What Vickers got right
Having criticised the Vickers report, I’m now going to praise it.
The commission absolutely demolishes the argument of the mega banks that they receive no de facto Government subsidy.
Vickers reviews all the relevant literature – including this now seminal paper by the Bank of England’s Andy Haldane – and concludes, firmly, that the government guarantee enjoyed by banks drives down their funding costs by “considerably in excess of £10bn per year” (p286).
I was also struck by this chart in Vickers, based on work by a paper by Viral Acharya, Itamar Drechsler and Philipp Schnabl of NYU-Stern, which shows the movement over time of credit default swaps (CDS) in the Irish and British banking sectors, and also the movement over time of the CDS of Irish and British government bonds.
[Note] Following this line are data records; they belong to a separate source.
-- ==== Sys2Proof/Machine/Fabric.lean ====
section
/-! DEFINITION. The fabric (22 R416-R428): flits and credits of the scale-up ports, end-to-end answers, eye-margin
monitors and retrains, and the scale-out transport at its receiver. -/

namespace Sys2Proof.Machine

/-! ## Ports -/

/-- Buffer sizes that the device advertises (R419). -/
def advertised : Nat × Nat := (512, 64)

/-- The body of a kind-5 flit. -/
def creditBody (c0 c1 : Nat) (init : Bool) : List Byte :=
  bytesOf 240 (c0 % 2 ^ 16 + c1 % 2 ^ 16 * 2 ^ 16 + if init then 2 ^ 32 else 0)

/-- A flit for the switch's credit flow: no credit is needed, and no package is named but the own. -/
def State.creditOut (s : State) (n c0 c1 : Nat) (init : Bool) : State :=
  s.flitOut n s.pkg.pkgid.toNat 5 (creditBody c0 c1 init)

/-- The credit state of a port after training or a retrain (R419): the counts restart, and the buffers are
advertised. -/
def State.portInit (s : State) (n : Nat) : State :=
  (s.updPort n fun p =>
    { p with adv := false, credit := Vector.replicate 2 0, seen := Vector.replicate 2 0
             freed := Vector.replicate 2 0, told := Vector.replicate 2 0 }).creditOut n advertised.1 advertised.2 true

/-- FABRIC_PORT_UP (R417, R419): an enabled port has trained. The link starts anew, and what found no port up takes
it (R421). -/
def execFabricPortUp (port : Fin 36) (s : State) : Out :=
  let n := port.val
  let v := (s.portAt n).reg.toNat
  if !bit v 3 || bit v 2 then .next s
  else
    let s := (s.updPort n fun p => { p with reg := p.reg ||| 4, seq := 0, seqIn := 0, replay := [], rest := [] }).portInit n
    .next s.answersGo.sendRemotes

/-- CREDIT_FLIT (R419): the advertisement, after which flits that a retrain caught in flight go out again, or credits that
the switch port has freed. -/
def execCreditFlit (port : Fin 36) (c0 c1 : BitVec 16) (init : Bool) (s : State) : Out :=
  let n := port.val
  let p := s.portAt n
  if !s.portUp n || (!init && !p.adv) then .next s else
  let new : Vector (BitVec 16) 2 := #v[c0, c1]
  let p := if init then { p with adv := true, credit := #v[c0.toNat, c1.toNat], seen := Vector.replicate 2 0 }
    else { p with
      credit := #v[p.credit[0] + (c0 - p.seen[0]).toNat, p.credit[1] + (c1 - p.seen[1]).toNat]
      seen := new }
  let s := s.updPort n fun _ => p
  .next ((if init then s.replayOut n else s).pumped n)

/-- CREDIT_REPORT (R419): freed credits are reported. -/
def execCreditReport (port : Fin 36) (s : State) : Out :=
  let n := port.val
  let p := s.portAt n
  if !s.portUp n || p.freed == p.told then .next s
  else .next ((s.updPort n fun p => { p with told := p.freed }).creditOut n p.freed[0].toNat p.freed[1].toNat false)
So what are we looking at? In the circled areas, the autumn of 2008, the price of insuring the bonds of Irish banks and also of UK banks fell sharply. At around that the same time, the price of insuring the price of Irish government bonds and UK government bonds rose sharply.
What that means is that, in the minds of the markets, as Vickers puts it, “credit risk was transferred from banks to the government in the UK and Ireland”. The banks were bust, so investors assumed the governments would have to bail them out. They anticipated that this would make a mess of the sovereigns’ public finances, so they pushed up the price of insuring sovereign debt.
And guess what? The markets were right. The bank bondholders were rescued and the public finances in both countries have taken a hammering. In Ireland, the banks’ liabilities were literally loaded onto the public balance sheet.
That’s the taxpayer subsidy for banks in action. That’s too big to fail in action. And that’s what Vickers says ring-fencing will largely eliminate.